You don't have to do (t27 * lambda) multiple times. If you do the loop above with temp1[], you can substitude this in. Partial caching is useful.

There are plenty of other similar things you can do, but you WILL have to rewrite your code to gain speed. There's plenty of performance to be gained there, but you will have to get your hands dirty. Optimize your algorithm. The compiler is a helpful tool, not a magic bulled to make good code out of bad code - and I'm afraid you are dealing with some extremely bad code here. You cannot optimize your implementation until you have optimized your underlying algorithm.

Dale_S_Intel · ‎08-21-2007

Agreed. The point here is that the code you've posted is essentially already compiled (by Maple?). It is very difficult for the compiler to go back and rediscover what the original source looked like and do the right thing, so it's not surprising that changing switches doesn't help as the compiler doesn't have much to work with. You can do some tweaking like converting some of the straight line code into loops and such, but I don't know if that would help (e.g. a small 6 iteration loop is unlikely to benefit from vectorization). I would suggest you start over and implement it using C99's complex support. From 'icl -help' it looks like you can specifically enable that with
/Qstd=C99
but make sure it's being compiled as C source code, not as C++, which doesn't have the same Complex support. Judicious googling for "C99 complex support" or similar should tell you how it works.

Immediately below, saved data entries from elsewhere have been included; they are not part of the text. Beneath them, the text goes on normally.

/-- V43, V44, V46, V47, V51. -/
theorem test_cmp :
    (nextOf (step (st (regs01 5 5 0xFF) 0 [(0, 0xA7), (2, 1)]))).map (·.fl) = some ⟨true, false, false⟩ ∧
    (nextOf (step (st (regs01 3 4 0xFF) 0 [(0, 0xA7), (2, 1)]))).map (·.fl) = some ⟨false, true, false⟩ ∧
    (nextOf (step (st (regs01 0 255 0xFF) 0 [(0, 0xA7), (2, 1)]))).map (·.fl) = some ⟨false, true, false⟩ ∧
    (nextOf (step (st (regs01 128 127 0xFF) 0 [(0, 0xA7), (2, 1)]))).map (·.fl) = some ⟨false, false, true⟩ ∧
    faultOf (step (st (regs01 0 0 0xFF) 0 [(0, 0xA7), (1, 9), (2, 10)])) = some (.regOutOfRange 0 9#8) := by
  decide

/-- V60, V62, V64 (both policies). -/
theorem test_push :
    (nextOf (step (st (regs01 42 0 0xFF) 0 [(0, 0x45)]))).map (fun t => (t.sp, t.mem.read 0xFE, t.pc)) =
      some (0xFE#8, 42#8, 2) ∧
    (nextOf (step (st (regs01 0 0 0xFF) 0 [(0, 0x45), (1, 7)]))).map (fun t => (t.sp, t.mem.read 0xFE)) =
      some (0xFE#8, 0xFE#8) ∧
    faultOf (step (st (regs01 9 0 0) 0 [(0, 0x45)])) = some (.memOutOfBounds 0 (-1)) ∧
    (nextOf (step (stWrap (regs01 9 0 0) 0 [(0, 0x45)]))).map (fun t => (t.sp, t.mem.read 0xFF)) =
      some (0xFF#8, 9#8) := by decide

/-- V61, V63, V65 (both policies). -/
theorem test_pop :
    (nextOf (step (st (regs01 0 0 0xFE) 0 [(0, 0x46), (1, 1), (0xFE, 42)]))).map (fun t => (t.readReg 1, t.sp)) =
      some (42#8, 0xFF#8) ∧
    (nextOf (step (st (regs01 0 0 0xFE) 0 [(0, 0x46), (1, 7), (0xFE, 0x40)]))).map State.sp = some 0x41#8 ∧
    faultOf (step (st (regs01 0 0 0xFF) 0 [(0, 0x46)])) = some (.memOutOfBounds 0 256) ∧
    (nextOf (step (stWrap (regs01 0 0 0xFF) 0 [(0, 0x46), (0xFF, 6)]))).map (fun t => (t.readReg 0, t.sp)) =
      some (6#8, 0#8) := by decide

/-- V70, V71, V72 (both policies). -/
theorem test_call :
    (nextOf (step (st (regs01 0 0x40 0xFF) 0x10 [(0x10, 0x50), (0x11, 1)]))).map
      (fun t => (t.mem.read 0xFE, t.sp, t.pc)) = some (0x12#8, 0xFE#8, 0x40) ∧
    (nextOf (step (st (regs01 0 0 0xFF) 0x10 [(0x10, 0x50), (0x11, 7)]))).map
      (fun t => (t.mem.read 0xFE, t.pc)) = some (0x12#8, 0xFE) ∧
    faultOf (step (st (regs01 0 0 0xFF) 0xFE [(0xFE, 0x50), (0xFF, 1)])) = some (.memOutOfBounds 0xFE 256) ∧
    (nextOf (step (stWrap (regs01 0 0 0xFF) 0xFE [(0xFE, 0x50), (0xFF, 1)]))).map
      (fun t => (t.mem.read 0xFE, t.sp, t.pc)) = some (0#8, 0xFE#8, 0) := by decide

/-- V73, V74 (both policies). -/
theorem test_ret :
    (nextOf (step (st (regs01 0 0 0xFE) 0 [(0, 0x11), (0xFE, 0x12)]))).map (fun t => (t.pc, t.sp)) =
      some (0x12, 0xFF#8) ∧
    faultOf (step (st (regs01 0 0 0xFF) 0 [(0, 0x11)])) = some (.memOutOfBounds 0 256) ∧
    (nextOf (step (stWrap (regs01 0 0 0xFF) 0 [(0, 0x11), (0xFF, 9)]))).map (fun t => (t.pc, t.sp)) =
      some (9, 0#8) := by decide

/-- V76, V77. -/
theorem test_jmp :
    (nextOf (step (st (regs01 0 0x20 0xFF) 0 [(0, 0x54), (1, 1)]))).map (·.pc) = some 0x20 ∧
    (nextOf (step (st (regs01 0 0x20 0xFF) 0x20 [(0x20, 0x54), (0x21, 1)]))).map (·.pc) = some 0x20 := by decide

/-- V78, V79, V83, V84 (both policies). -/
theorem test_jeq :
    (nextOf (step ((st (regs01 0 0x30 0xFF) 9 [(9, 0x55), (10, 1)]).setFlags ⟨true, false, false⟩))).map (·.pc) =
      some 0x30 ∧
    (nextOf (step (st (regs01 0 0x30 0xFF) 9 [(9, 0x55), (10, 1)]))).map (·.pc) = some 0x0B ∧
    faultOf (step (st (regs01 0 0 0xFF) 0 [(0, 0x55), (1, 8)])) = some (.regOutOfRange 0 8#8) ∧
    (nextOf (step (st (regs01 0 0 0xFF) 0xFE [(0xFE, 0x55), (0xFF, 1)]))).map (·.pc) = some 0x100 ∧
    (nextOf (step (stWrap (regs01 0 5 0xFF) 0xFE [(0xFE, 0x55), (0xFF, 1)]))).map (·.pc) = some 0 := by decide

/-- V80, V81, V82. -/
theorem test_jne :
    (nextOf (step ((st (regs01 0 0x30 0xFF) 9 [(9, 0x56), (10, 1)]).setFlags ⟨false, true, false⟩))).map (·.pc) =
      some 0x30 ∧
    (nextOf (step ((st (regs01 0 0x30 0xFF) 9 [(9, 0x56), (10, 1)]).setFlags ⟨true, false, false⟩))).map (·.pc) =
      some 0x0B ∧
    (nextOf (step (st (regs01 0 0x30 0xFF) 9 [(9, 0x56), (10, 1)]))).map (·.pc) = some 0x30 := by decide

/-- V85, and no state changes after it (`10_state.md` R31). -/
theorem test_hlt :
    (nextOf (step (st (regs01 0 0 0xFF) 0x0B [(0x0B, 1)]))).map (fun t => (t.status, t.pc, t.status.code)) =
      some (.halted, 0x0B, some 0) ∧
    (cycles 3 (st (regs01 0 0 0xFF) 0x0B [(0x0B, 1)])).pc = 0x0B := by decide

/-- V12, V90 (both policies), V84 and V91 after the advance: which fault a fetch reports. -/
theorem test_fetch_bounds :
    faultOf (step (st (regs01 0 0 0xFF) 0xFF [(0xFF, 0xC0)])) = some (.illegalOpcode 0xFF 0xC0#8) ∧
    faultOf (step (st (regs01 0 0 0xFF) 0xFF [(0xFF, 0x47)])) = some (.memOutOfBounds 0xFF 256) ∧
    (nextOf (step (stWrap (regs01 0 33 0xFF) 0xFF [(0, 1), (0xFF, 0x47)]))).map (·.out) = some [33#8] ∧
    faultOf (step (st (regs01 0 0 0xFF) 0x100 [])) = some (.memOutOfBounds 0x100 256) := by decide

/-- V24: a fault leaves registers and pc as they were; the status code is 4. -/
theorem test_fault_entry :
    (cycle (st (regs01 3 0 0xFF) 0 [(0, 0x82), (1, 8), (2, 1)])).status = .faulted (.regOutOfRange 0 8#8) ∧
    (cycle (st (regs01 3 0 0xFF) 0 [(0, 0x82), (1, 8), (2, 1)])).regs = regs01 3 0 0xFF ∧
    (cycle (st (regs01 3 0 0xFF) 0 [(0, 0x82), (1, 8), (2, 1)])).status.code = some 4 := by decide

/-- `10_state.md` R27: E is bit 0, G bit 1, L bit 2. -/
theorem test_flag_layout :
    Flags.word ⟨true, false, false⟩ = 0b001#3 ∧ Flags.word ⟨false, false, true⟩ = 0b010#3 ∧
    Flags.word ⟨false, true, false⟩ = 0b100#3 := by decide

/-- An image of N bytes loads; one of N + 1 is refused (`70_reset_and_hazards.md` R183). -/
theorem test_launch :
    ((launch { Config.default with memSize := 2 } (Vector.replicate 7 0#8) [0x47#8, 7#8]).map
      (fun s => (s.mem, s.pc, s.status))) = .ok ([(0, 0x47#8), (1, 7#8)], 0, .running) ∧
    launch { Config.default with memSize := 2 } (Vector.replicate 7 0#8) [1#8, 0#8, 0#8] =
      .error (.imageTooLong 3 2) := by decide

/-- A table word placed in the reset machine is the instruction its next step runs. -/
theorem test_with_fetch_word :
    (nextOf (step (State.reset.withFetchWord 24 0b00001001_00000010_10000010))).map (·.readReg 2) = some 9#8 ∧
    (nextOf (step (State.reset.withFetchWord 16 0b00000111_01000111))).map (·.out) = some [0xFF#8] ∧
    (nextOf (Sys2Proof.core.step (State.reset.withFetchWord 8 1))).map (·.status) = some .halted := by decide

/-! ### Witnesses: values that meet the hypotheses of each statement, clause by clause -/

theorem witness_LaunchPlacesTheImageAtZero :
    [1#8, 2#8].length ≤ { Config.default with memSize := 2 }.memSize ∧
    { Config.default with memSize := 2 }.memSize < [1#8, 2#8, 3#8].length := by decide

theorem witness_DecodeOfEncodeIsTheInstruction :
    OpcodeMap.default.wf ∧ { OpcodeMap.default with hlt := 0x3F#8, cmp := 0xBF#8 }.wf := by decide

theorem witness_DecodedBytesAreTheEncoding :
    decode OpcodeMap.default [0xA7#8, 255#8, 8#8, 1#8] = .ok (.cmp 255#8 8#8, [1#8]) := by decide

theorem witness_OpcodeByteSelectsTheInstruction :
    (st (regs01 0 0 0xFF) 255 [(255, 1)]).cfg.wf ∧ (st (regs01 0 0 0xFF) 255 [(255, 1)]).status = .running ∧
    memRead (st (regs01 0 0 0xFF) 255 [(255, 1)]) 255 = .ok 1#8 ∧ OpcodeMap.default.byte .hlt = 1#8 := by decide

theorem witness_OpcodeByteSelectsTheInstruction_illegal :
    memRead (st (regs01 0 0 0xFF) 255 []) 255 = .ok 0#8 ∧ ∀ x, OpcodeMap.default.byte x ≠ 0#8 :=
  ⟨by decide, fun x => by cases x <;> decide⟩

theorem witness_IllegalBytesNumber243AndFault :
    (st (regs01 0 0 0xFF) 255 [(255, 0xC0)]).status = .running ∧
    memRead (st (regs01 0 0 0xFF) 255 [(255, 0xC0)]) 255 = .ok 0xC0#8 ∧
    ∀ x, (st (regs01 0 0 0xFF) 255 [(255, 0xC0)]).cfg.opcodes.byte x ≠ 0xC0#8 :=
  ⟨by decide, by decide, fun x => by cases x <;> decide⟩

theorem witness_TopTwoBitsGiveTheLength :
    OpcodeMap.default.wf ∧ operandCount 0xC0#8 = 3 ∧ operandCount 0xFF#8 = 3 := by decide

theorem witness_StepRunsTheDecodedInstruction :
    (st (regs01 0 0 0xFF) 253 [(253, 0x82), (255, 5)]).status = .running ∧
    decode OpcodeMap.default [0x82#8, 0#8, 5#8] = .ok (.ldi 0#8 5#8, []) ∧
    memRead (st (regs01 0 0 0xFF) 253 [(253, 0x82), (255, 5)]) 253 = .ok 0x82#8 ∧
    memRead (st (regs01 0 0 0xFF) 253 [(253, 0x82), (255, 5)]) 254 = .ok 0#8 ∧
    memRead (st (regs01 0 0 0xFF) 253 [(253, 0x82), (255, 5)]) 255 = .ok 5#8 := by decide

theorem witness_FetchReadsTheByteAtPc :
    (nextOf (step (st (regs01 0 0 0xFF) 255 [(255, 1)]))).isSome ∧
    (st (regs01 0 0 0xFF) 256 []).cfg.oob = .fault ∧
    (st (regs01 0 0 0xFF) 256 []).cfg.memSize ≤ (st (regs01 0 0 0xFF) 256 []).pc ∧
    (stWrap (regs01 0 0 0xFF) 255 [(255, 1)]).cfg.oob = .wrap := by decide

/-- A state under `wrap` at the last cell that meets the invariant. -/
theorem witness_inv_wrap : (stWrap (regs01 0 0 0xFF) 255 [(255, 1)]).Inv :=
  ⟨by decide, by decide, by decide, by show 255 < 256; decide, by decide⟩

theorem witness_OperandFetchFollowsTheOpcode :
    fetch (st (regs01 0 0 0xFF) 253 [(253, 0x82), (255, 5)]) = .ok (0x82#8, .ldi 0#8 5#8) ∧
    fetch (stWrap (regs01 0 0 0xFF) 255 [(0, 1), (1, 2), (255, 0x82)]) = .ok (0x82#8, .ldi 1#8 2#8) ∧
    memRead (st (regs01 0 0 0xFF) 255 [(255, 0x47)]) 255 = .ok 0x47#8 ∧
    mnemonicOf OpcodeMap.default 0x47#8 = some .prn ∧ 1 ≤ operandCount 0x47#8 ∧
    memRead (st (regs01 0 0 0xFF) 254 [(254, 0x82)]) 254 = .ok 0x82#8 ∧
    mnemonicOf OpcodeMap.default 0x82#8 = some .ldi ∧ 2 ≤ operandCount 0x82#8 := by decide

theorem witness_DefaultAdvanceMovesPastTheInstruction :
    fetch (st (regs01 0 0 0xFF) 253 [(253, 0x82)]) = .ok (0x82#8, .ldi 0#8 0#8) ∧
    getsDefaultAdvance (Instr.ldi 0#8 0#8).mnemonic = true ∧
    (nextOf (step (st (regs01 0 0 0xFF) 253 [(253, 0x82)]))).map (·.pc) = some 256 ∧
    fetch (stWrap (regs01 0 0 0xFF) 253 [(253, 0x82)]) = .ok (0x82#8, .ldi 0#8 0#8) ∧
    (nextOf (step (stWrap (regs01 0 0 0xFF) 253 [(253, 0x82)]))).isSome := by decide

/-- For LDI, PRN, ADD, MUL, CMP, JMP, JEQ, JNE and LDI then PRN: the register operands at both ends. -/
theorem witness_register_operands : registerExists 0#8 ∧ registerExists 7#8 := by decide

/-- PUSH: SP = 1 and SP = N under `fault`, SP = 0 under `wrap`; memory canonical. -/
theorem witness_PushStoresBelowTheStackPointer :
    registerExists 0#8 ∧ (st (regs01 9 0 1) 0 []).mem.wf ∧ PushFits (st (regs01 9 0 1) 0 []) ∧
    PushFits (stSmall (regs01 9 0 16) 0 []) ∧ PushFits (stWrap (regs01 9 0 0) 0 [(255, 3)]) ∧
    (stWrap (regs01 9 0 0) 0 [(255, 3)]).mem.wf ∧ registerExists 7#8 := by decide

/-- POP: the last SP whose increment stays inside; r7 with the largest byte; `wrap` at the top. -/
theorem witness_PopLoadsFromTheStackPointer :
    registerExists 1#8 ∧ PopFits 1#8 (st (regs01 0 0 254) 0 []) ∧
    PopFits 7#8 (st (regs01 0 0 255) 0 [(255, 254)]) ∧ PopFits 1#8 (stWrap (regs01 0 0 255) 0 []) ∧
    registerExists 7#8 := by decide

/-- CALL: pc + 2 the last cell with SP = 1; `wrap` at the top; r7. -/
theorem witness_CallPushesPcPlusTwoAndJumps :
    registerExists 1#8 ∧ (st (regs01 0 4 1) 253 []).cfg.wf ∧ (st (regs01 0 4 1) 253 []).mem.wf ∧
    PushFits (st (regs01 0 4 1) 253 []) ∧ (st (regs01 0 4 1) 253 []).pc + 2 < 256 ∧
    (stWrap (regs01 0 4 0) 255 []).cfg.wf ∧ PushFits (stWrap (regs01 0 4 0) 255 []) ∧
    (stWrap (regs01 0 4 0) 255 []).cfg.oob = .wrap ∧ registerExists 7#8 := by decide

theorem witness_RetPopsThePc :
    ((st (regs01 0 0 254) 0 []).cfg.oob = .fault →
      (st (regs01 0 0 254) 0 []).sp.toNat + 1 < (st (regs01 0 0 254) 0 []).cfg.memSize) ∧
    (stWrap (regs01 0 0 255) 0 []).cfg.oob = .wrap := by decide

theorem witness_BadRegisterOperandFaults :
    (Instr.add 8#8 9#8).registerOperands.find? (fun x => decide (8 ≤ x.toNat)) = some 8#8 ∧
    (Instr.cmp 7#8 255#8).registerOperands.find? (fun x => decide (8 ≤ x.toNat)) = some 255#8 ∧
    (Instr.jeq 8#8).registerOperands.find? (fun x => decide (8 ≤ x.toNat)) = some 8#8 := by decide

theorem witness_AddressCheckFollowsThePolicy :
    (st (regs01 0 0 0) 0 []).cfg.oob = .fault ∧ (0 : Int) ≤ 255 ∧
    (255 : Int) < (st (regs01 0 0 0) 0 []).cfg.memSize ∧ (-1 : Int) < 0 ∧
    ((st (regs01 0 0 0) 0 []).cfg.memSize : Int) ≤ 256 ∧ (stWrap (regs01 0 0 0) 0 []).cfg.oob = .wrap ∧
    1 ≤ (stWrap (regs01 0 0 0) 0 []).cfg.memSize := by decide

theorem witness_StackPointerCheckFollowsThePolicy :
    (st (regs01 0 0 0) 0 []).cfg.wf ∧ (stSmall (regs01 0 0 0) 0 []).cfg.wf ∧
    (15 : Int) < (stSmall (regs01 0 0 0) 0 []).cfg.memSize ∧
    ((stSmall (regs01 0 0 0) 0 []).cfg.memSize : Int) ≤ 16 ∧ (stWrap (regs01 0 0 0) 0 []).cfg.wf := by decide

theorem witness_MemoryAccessMovesOneByte :
    (st (regs01 0 0 0) 0 [(255, 7)]).mem.wf ∧ checkAddr (st (regs01 0 0 0) 0 [(255, 7)]) 255 = .ok 255 ∧
    checkAddr (st (regs01 0 0 0) 0 [(255, 7)]) 256 = .error (.memOutOfBounds 0 256) := by decide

In general, you shouldn't spend time worrying about common subexpressions, short lived variables and the like as the compiler does a good job of handling stuff like that. When you try to do it yourself is when you get into trouble.

I can't tell from this code whether it is likely to be parallelizable at a higher level (i.e. parallel calls to this function), but if it is, then Openmp would be worthwhile trying.

Dale